An geraden Jahreszahlen findet in der Stadt die Design-Biennale und an ungeraden die große Istanbul-Biennale statt. Letzten Herbst konnte man in der "Skoli Galata" die Werke internationaler Designer unter dem Motto "Die Zukunft ist nicht mehr so wie früher" bewundern. Dieses Motto schien mir fast ein Plagiat eines Karl-Valentin-Spruchs zu sein: "Früher war sogar die Zukunft besser". Besser kann man die populistische Nostalgie der Menschen nicht verspotten. Gleichzeitig drückte das Motto der Biennale einen brutalen Realismus aus: Früher kreischten hier griechische Kinder.




 
Die Absolventen der Schule treffen sicmittlerweile wieder. Am 22. März 2014 trafen sie sich zum dritten Mal und durften sogar den ökumenischen Patriarchen Bartholomäus I. als Gast begrüßen.
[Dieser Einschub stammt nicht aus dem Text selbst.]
-- ==== Sys2Proof/Laws/Raise.lean ====
section
/-! SUPPORT. What raising an event does to its counter, its stamp and its pending flag (R506). -/

namespace Sys2Proof.Machine

open Sys2Proof

set_option linter.unusedSimpArgs false

/-- The objects of the event controller that a raise sets. -/
def Obj.ofRaise (o : Obj) : Bool :=
  match o with
  | .EV_COUNT | .EV_LAST | .EV_PENDING => true
  | _ => false

/-- Delivery of an event leaves what its raise has set; a notice placed may raise EV 0xC0. -/
def SameEv (s t : State) : Prop := ∀ (o : Obj) (i : Nat), o.ofRaise = true → i ≠ 0xC0 → t.get o i = s.get o i

variable {r0 s : State}

theorem ev_put (h : SameEv r0 s) {o : Obj} {i : Nat} {v : Int} (ho : o.ofRaise = false ∨ i = 0xC0) :
    SameEv r0 (s.put o i v) := by
  intro p j hp hj
  rw [State.get_put]
  split
  · rename_i e
    obtain ⟨rfl, rfl⟩ := e
    rcases ho with ho | ho
    · rw [hp] at ho
      contradiction
    · exact absurd ho hj
  · exact h p j hp hj

theorem ev_mk (h : SameEv r0 s) {blob time ptp frame chans banks scans triers lanes events fences causes engine mail locks
    journal serLanes links ringTime twin wits ring excCal curdBad queues cave units regions bcasts press trierOut sec power
    test boot vat draws out answer pending} :
    SameEv r0 (State.mk s.obj blob time ptp frame chans banks scans triers lanes events fences causes engine mail locks
      journal serLanes links ringTime twin wits ring excCal curdBad queues cave units regions bcasts press trierOut sec power
      test boot vat draws out answer pending) := h

theorem ev_foldl {α : Type} {g : State → α → State} (hg : ∀ s x, SameEv r0 s → SameEv r0 (g s x)) (l : List α)
    (h : SameEv r0 s) : SameEv r0 (l.foldl g s) := by
  induction l generalizing s with
  | nil => exact h
  | cons a t ih => exact ih (hg _ _ h)

theorem State.bump_ev (s : State) (o : Obj) (i : Nat) (ho : o.ofRaise = false ∨ i = 0xC0) (hk : SameEv r0 s) : SameEv r0 (State.bump s o i) := by
  unfold State.bump
  repeat' first
    | (simp (maxDischargeDepth := 200) +contextual +decide only [ho, hk, true_or, or_true, ev_put, ev_mk, ev_foldl, implies_true]; done)
    | dsimp only
    | split

theorem State.add64_ev (s : State) (o : Obj) (i : Nat) (n : Int) (ho : o.ofRaise = false ∨ i = 0xC0) (hk : SameEv r0 s) : SameEv r0 (State.add64 s o i n) := by
  unfold State.add64
  repeat' first
    | (simp (maxDischargeDepth := 200) +contextual +decide only [ho, hk, true_or, or_true, ev_put, ev_mk, ev_foldl, implies_true]; done)
    | dsimp only
    | split

theorem State.setEvDelivery_ev (s : State) (n : Nat) (v : EvDelivery) (hk : SameEv r0 s) : SameEv r0 (State.setEvDelivery s n v) := by
  unfold State.setEvDelivery
  repeat' first
    | (simp (maxDischargeDepth := 200) +contextual +decide only [hk, true_or, or_true, ev_put, ev_mk, ev_foldl, implies_true]; done)
    | dsimp only
    | split

theorem State.setBox_ev (s : State) (k : Nat) (v : Mailbox) (hk : SameEv r0 s) : SameEv r0 (State.setBox s k v) := by
  unfold State.setBox
  repeat' first
    | (simp (maxDischargeDepth := 200) +contextual +decide only [hk, true_or, or_true, ev_put, ev_mk, ev_foldl, implies_true]; done)
    | dsimp only
    | split

theorem State.setLink_ev (s : State) (p : Nat) (v : Link) (hk : SameEv r0 s) : SameEv r0 (State.setLink s p v) := by
  unfold State.setLink
  repeat' first
    | (simp (maxDischargeDepth := 200) +contextual +decide only [hk, true_or, or_true, ev_put, ev_mk, ev_foldl, implies_true]; done)
    | dsimp only
    | split

theorem State.queueFrame_ev (s : State) (p : Nat) (rank : Nat) (f : Frame) (hk : SameEv r0 s) : SameEv r0 (State.queueFrame s p rank f) := by
  unfold State.queueFrame
  repeat' first
    | (simp (maxDischargeDepth := 200) +contextual +decide only [hk, true_or, or_true, ev_put, ev_mk, ev_foldl, implies_true, State.setLink_ev]; done)
    | dsimp only
    | split

theorem State.sendFrame_ev (s : State) (p : Nat) (rank : Nat) (f : Frame) (hk : SameEv r0 s) : SameEv r0 (State.sendFrame s p rank f) := by
  unfold State.sendFrame
  repeat' first
    | (simp (maxDischargeDepth := 200) +contextual +decide only [hk, true_or, or_true, ev_put, ev_mk, ev_foldl, implies_true, State.bump_ev, State.add64_ev, State.queueFrame_ev]; done)
    | dsimp only
    | split

theorem State.newFrame_ev (s : State) (cls : Nat) (bothways : Bool) (link : Bool) (dstKind : Nat) (dstPos : Nat) (dstAddr : Nat) (payload : List Byte) (hk : SameEv r0 s) : SameEv r0 (State.newFrame s cls bothways link dstKind dstPos dstAddr payload).2 := by
  unfold State.newFrame
  repeat' first
    | (simp (maxDischargeDepth := 200) +contextual +decide only [hk, true_or, or_true, ev_put, ev_mk, ev_foldl, implies_true]; done)
    | dsimp only
    | split

theorem State.sendReport_ev (s : State) (n : Nat) (hk : SameEv r0 s) : SameEv r0 (State.sendReport s n) := by
  unfold State.sendReport
  repeat' first
    | (simp (maxDischargeDepth := 200) +contextual +decide only [hk, true_or, or_true, ev_put, ev_mk, ev_foldl, implies_true, State.setEvDelivery_ev, State.sendFrame_ev, State.newFrame_ev]; done)
    | dsimp only
    | split

theorem State.deliverRing_ev (s : State) (n : Nat) (hk : SameEv r0 s) : SameEv r0 (State.deliverRing s n) := by
  unfold State.deliverRing
  repeat' first
    | (simp (maxDischargeDepth := 200) +contextual +decide only [hk, true_or, or_true, ev_put, ev_mk, ev_foldl, implies_true, State.bump_ev, State.setEvDelivery_ev, State.sendReport_ev]; done)
    | dsimp only
    | split

theorem State.orCause_ev (s : State) (o : Obj) (i : Nat) (b : Nat) (ho : o.ofRaise = false ∨ i = 0xC0) (hk : SameEv r0 s) : SameEv r0 (State.orCause s o i b) := by
  unfold State.orCause
  repeat' first
    | (simp (maxDischargeDepth := 200) +contextual +decide only [ho, hk, true_or, or_true, ev_put, ev_mk, ev_foldl, implies_true]; done)
    | dsimp only
    | split

theorem State.countRaise_ev (s : State) (n : Nat) (ho : n = 0xC0) (hk : SameEv r0 s) : SameEv r0 (State.countRaise s n) := by
  unfold State.countRaise
  repeat' first
    | (simp (maxDischargeDepth := 200) +contextual +decide only [ho, hk, true_or, or_true, ev_put, ev_mk, ev_foldl, implies_true, State.setEvDelivery_ev]; done)
    | dsimp only
    | split

theorem State.noticePlaced_ev (s : State) (hk : SameEv r0 s) : SameEv r0 (State.noticePlaced s) := by
  unfold State.noticePlaced
  repeat' first
    | (simp (maxDischargeDepth := 200) +contextual +decide only [hk, true_or, or_true, ev_put, ev_mk, ev_foldl, implies_true, State.deliverRing_ev, State.orCause_ev, State.countRaise_ev]; done)
    | dsimp only
    | split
Die nächste, vierzehnte Biennale kommt ganz bestimmt. Unter dem Motto "Salzwasser - Eine Theorie der Gedankenformen" finden verschiedene Veranstaltungen und Ausstellungen statt: 5. September - 1. November 2015.
Dort wo früher griechische Kinder lernten und spielten, plaudern heute Künstler und Kunstbeflissene. Ich bin dankbar dafür, dass man kein Einkaufszentrum daraus gemacht hat.